HealthDay News — Frailty is common in rheumatoid arthritis (RA) and is associated with hospitalization and mortality, according to a study published online March 16 in RMD Open.
Peter Hanlon, M.B.Ch.B., from the University of Glasgow Institute of Health and Wellbeing in the United Kingdom, and colleagues examined the prevalence of frailty in RA and its association with disease activity, all-cause mortality, and hospitalization among patients identified from the Scottish Early Rheumatoid Arthritis (SERA) inception cohort and the U.K. Biobank. Frailty was quantified using the frailty index in both datasets and with the frailty phenotype in the U.K. Biobank.

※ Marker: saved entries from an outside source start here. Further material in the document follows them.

-- ==== Sys2Proof/Tests/Slice0.lean ====
section
/-! SUPPORT. Tests: decoded words, refused terms, small steps, and witnesses of the statements' hypotheses. -/

namespace Sys2Proof.Tests

set_option Elab.async false

open Sys2Proof Sys2Proof.Machine

/-! ## Words written out from R45 and the opcode map -/

/-- The formats of R45, field by field, most significant first: R; I, M and S; K; B; G; X; XK. -/
def wR (opc pred dsm d a b c la dc mod : Nat) : DWord :=
  BitVec.ofNat 64 (opc <<< 54 + pred <<< 50 + dsm <<< 46 + d <<< 38 + a <<< 30 + b <<< 22 + c <<< 14 + la <<< 10 + dc <<< 7 + mod)
def wI (opc pred dsm d a imm la dc mod : Nat) : DWord :=
  BitVec.ofNat 64 (opc <<< 54 + pred <<< 50 + dsm <<< 46 + d <<< 38 + a <<< 30 + imm <<< 14 + la <<< 10 + dc <<< 7 + mod)
def wK (opc pred dsm d imm mod : Nat) : DWord :=
  BitVec.ofNat 64 (opc <<< 54 + pred <<< 50 + dsm <<< 46 + d <<< 38 + imm <<< 6 + mod)
def wB (opc pred u ra off mod : Nat) : DWord :=
  BitVec.ofNat 64 (opc <<< 54 + pred <<< 50 + u <<< 49 + ra <<< 38 + off <<< 6 + mod)
def wG (opc pred dsm d a b iw is sc ew la dc mod : Nat) : DWord :=
  BitVec.ofNat 64 (opc <<< 54 + pred <<< 50 + dsm <<< 46 + d <<< 38 + a <<< 30 + b <<< 22 + iw <<< 20 + is <<< 19 + sc <<< 16
    + ew <<< 14 + la <<< 10 + dc <<< 7 + mod)
def wX (opc tn tq gd ga gb fsa fsb fsc ec acc xdc xmod : Nat) : DWord :=
  BitVec.ofNat 64 (opc <<< 54 + 7 <<< 50 + tn <<< 49 + tq <<< 45 + gd <<< 39 + ga <<< 33 + gb <<< 27 + fsa <<< 24 + fsb <<< 21
    + fsc <<< 18 + ec <<< 16 + acc <<< 14 + xdc <<< 11 + xmod)
def wXK (opc tn tq gd imm xdc xmod : Nat) : DWord :=
  BitVec.ofNat 64 (opc <<< 54 + 7 <<< 50 + tn <<< 49 + tq <<< 45 + gd <<< 39 + imm <<< 7 + xdc <<< 4 + xmod)

/-- Common fields: unguarded with every slice, and with none; guarded by !p2 with LA 3 and DC 1; and the sequencer's. -/
abbrev hA : Head := ⟨⟨false, 7⟩, 15, 0, 6⟩
abbrev hN : Head := ⟨⟨false, 7⟩, 0, 0, 6⟩
abbrev hL : Head := ⟨⟨true, 2⟩, 15, 3, 1⟩
abbrev hS : Head := ⟨⟨true, 2⟩, 0, 0, 1⟩
abbrev gU : Guard := ⟨false, 7⟩
abbrev xA : HeadX := ⟨false, 15, 6⟩
abbrev xT : HeadX := ⟨true, 3, 2⟩

/-- Every word of a list decodes to the instruction it stands for, which is well formed. -/
def decodesAll (l : List (DWord × Instr)) : Bool := l.all fun e => decide (decode e.1 = .ok e.2) && e.2.wf

/-! Words that the manual prints with their sources. -/

theorem test_printed_lane_words : decodesAll [
    (0x07DC008102400312, .icmp hN 2 4 9 .lt true none),
    (0x40DFC18140040303, .shflImm hA 6 5 16 .xor false),
    (0x20DFC1C04080C321, .ffma hA 7 1 2 3 false true false .rz),
    (0x409FC3C203000303, .shfl hA 15 8 12 .xor false),
    (0x021FC48442800300, .imulh hA 18 17 10 false),
    (0x17DC008200190315, .icmpImm hN 2 8 100 .ge true),
    (0x40DFC58740004301, .shflImm hA 22 29 1 .back false),
    (0x07DC0185C0C14335, .icmp hN 6 23 3 .ge true (some (.and, ⟨false, 5⟩)))] = true := by decide +kernel

theorem test_printed_memory_words : decodesAll [
    (0x501FC20080000882, .ld ⟨gU, 15, 2, 1⟩ 8 2 0 .b32 false false false),
    (0x501FC20080000892, .ld ⟨gU, 15, 2, 1⟩ 8 2 0 .b32 false false true),
    (0x5013C58604000312, .ld ⟨⟨false, 4⟩, 15, 0, 6⟩ 22 24 0x1000 .b32 false false true),
    (0x505C030181400302, .st hN 12 6 0x500 .b32 false),
    (0x701FC18080020338, .atom hA 6 2 8 7 .add),
    (0x7057C1C10180C300, .acas ⟨⟨false, 5⟩, 15, 0, 6⟩ 7 4 6 3 0 false),
    (0x7094018100000307, .ared ⟨⟨false, 5⟩, 0, 0, 6⟩ 6 4 0 0 .exch),
    (0x7094074600000300, .ared ⟨⟨false, 5⟩, 0, 0, 6⟩ 29 24 0 0 .add),
    (0x70DC00000000034C, .fence hN .sc false .dev),
    (0x70DC000000000348, .fence hN .rel false .dev),
    (0x711C00000000C300, .pfence hN 3),
    (0x721FC3C000004318, .arrive hA 15 0 1 .team true),
    (0x72DC000000004314, .bufw hN 0 .empty (some true) .team),
    (0x805C000406C64320, .cpyl hN 16 27 25 0 true false),
    (0x805C000206860360, .cpyl hN 8 26 24 0 true true),
    (0x901FC28081000300, .vreg hA 10 2 4 .wait),
    (0x901FC28081000301, .vreg hA 10 2 4 .stale),
    (0x909C000280000301, .vsync hN 0 10 true),
    (0x94DC000102000300, .enq hN 4 8 none),
    (0x949C000180004300, .done hN 6 1)] = true := by decide +kernel

theorem test_printed_control_words : decodesAll [
    (0xA01E000000000100, .bra ⟨gU, true⟩ 4),
    (0xA004000000000280, .bra ⟨⟨false, 1⟩, false⟩ 10),
    (0xA00A003FFFFFF780, .bra ⟨⟨false, 2⟩, true⟩ 0xFFFFFFDE),
    (0xA02A000000000000, .bra ⟨⟨true, 2⟩, true⟩ 0),
    (0xA05C00C000000342, .brx ⟨gU, false⟩ 3 13 2),
    (0xA15C000000000000, .join),
    (0xA19C000000000000, .exit gU),
    (0xA1DC000000000300, .nop gU),
    (0xA21C000000008300, .waitdc gU 2 0),
    (0xB01C000000108300, .trap gU 0x42),
    (0xB05C000000000300, .tfence gU),
    (0xB09C000000060300, .yield 24),
    (0xB0DC000000000300, .rth),
    (0xB11FC08000048302, .sread hA 2 0x12 .pair)] = true := by decide +kernel

theorem test_printed_stream_words : decodesAll [
    (0xC01C000203000324, .qbind hN 8 12 false true 4),
    (0xC01C000200000308, .qbind hN 8 0 false false 8),
    (0xC41DE00801417000, .mma xA 4 1 2 1 1 false),
    (0xC41DE00801627000, .mma xA 4 1 3 2 1 false),
    (0xCADDE00000003000, .mend),
    (0xD05DE3082941B000, .jmac xA 6 4 5 1 2 1 2 false),
    (0xD01DE00000000401, .accz ⟨false, 15, 0⟩ 0 (some 1)),
    (0xD11DE18C01000808, .accdr ⟨false, 15, 1⟩ 3 6 1 0 .ord false true),
    (0xD11DE10C0000300A, .accdr xA 2 6 0 0 .dense false true)] = true := by decide +kernel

The researchers found that frailty was common in SERA (12% moderate; 0.2% severe) and in the U.K. Biobank (20% moderate; 3% severe) based on the frailty index. Using the frailty phenotype, 23% in the U.K. Biobank were frail. In SERA, the frailty index was associated with the Disease Activity Score in 28 joints (DAS28); in both cohorts, the frailty index was associated with age and female sex. In SERA, mean frailty decreased as DAS28 lessened over time with treatment. There was an association noted for the frailty index with all-cause mortality (hazard ratios for moderate/severe frailty versus robust, 4.14 and 1.68 in SERA and the U.K. Biobank, respectively) and with unscheduled hospitalization (incidence rate ratios, 2.27 and 2.74 in SERA and the U.K. Biobank, respectively). Frailty phenotype was associated with mortality and hospitalization in the U.K. Biobank.
“Our findings certainly indicate that some people with frailty and active rheumatoid arthritis have the potential to improve their frailty status with treatment of their RA,” Hanlon said in a statement.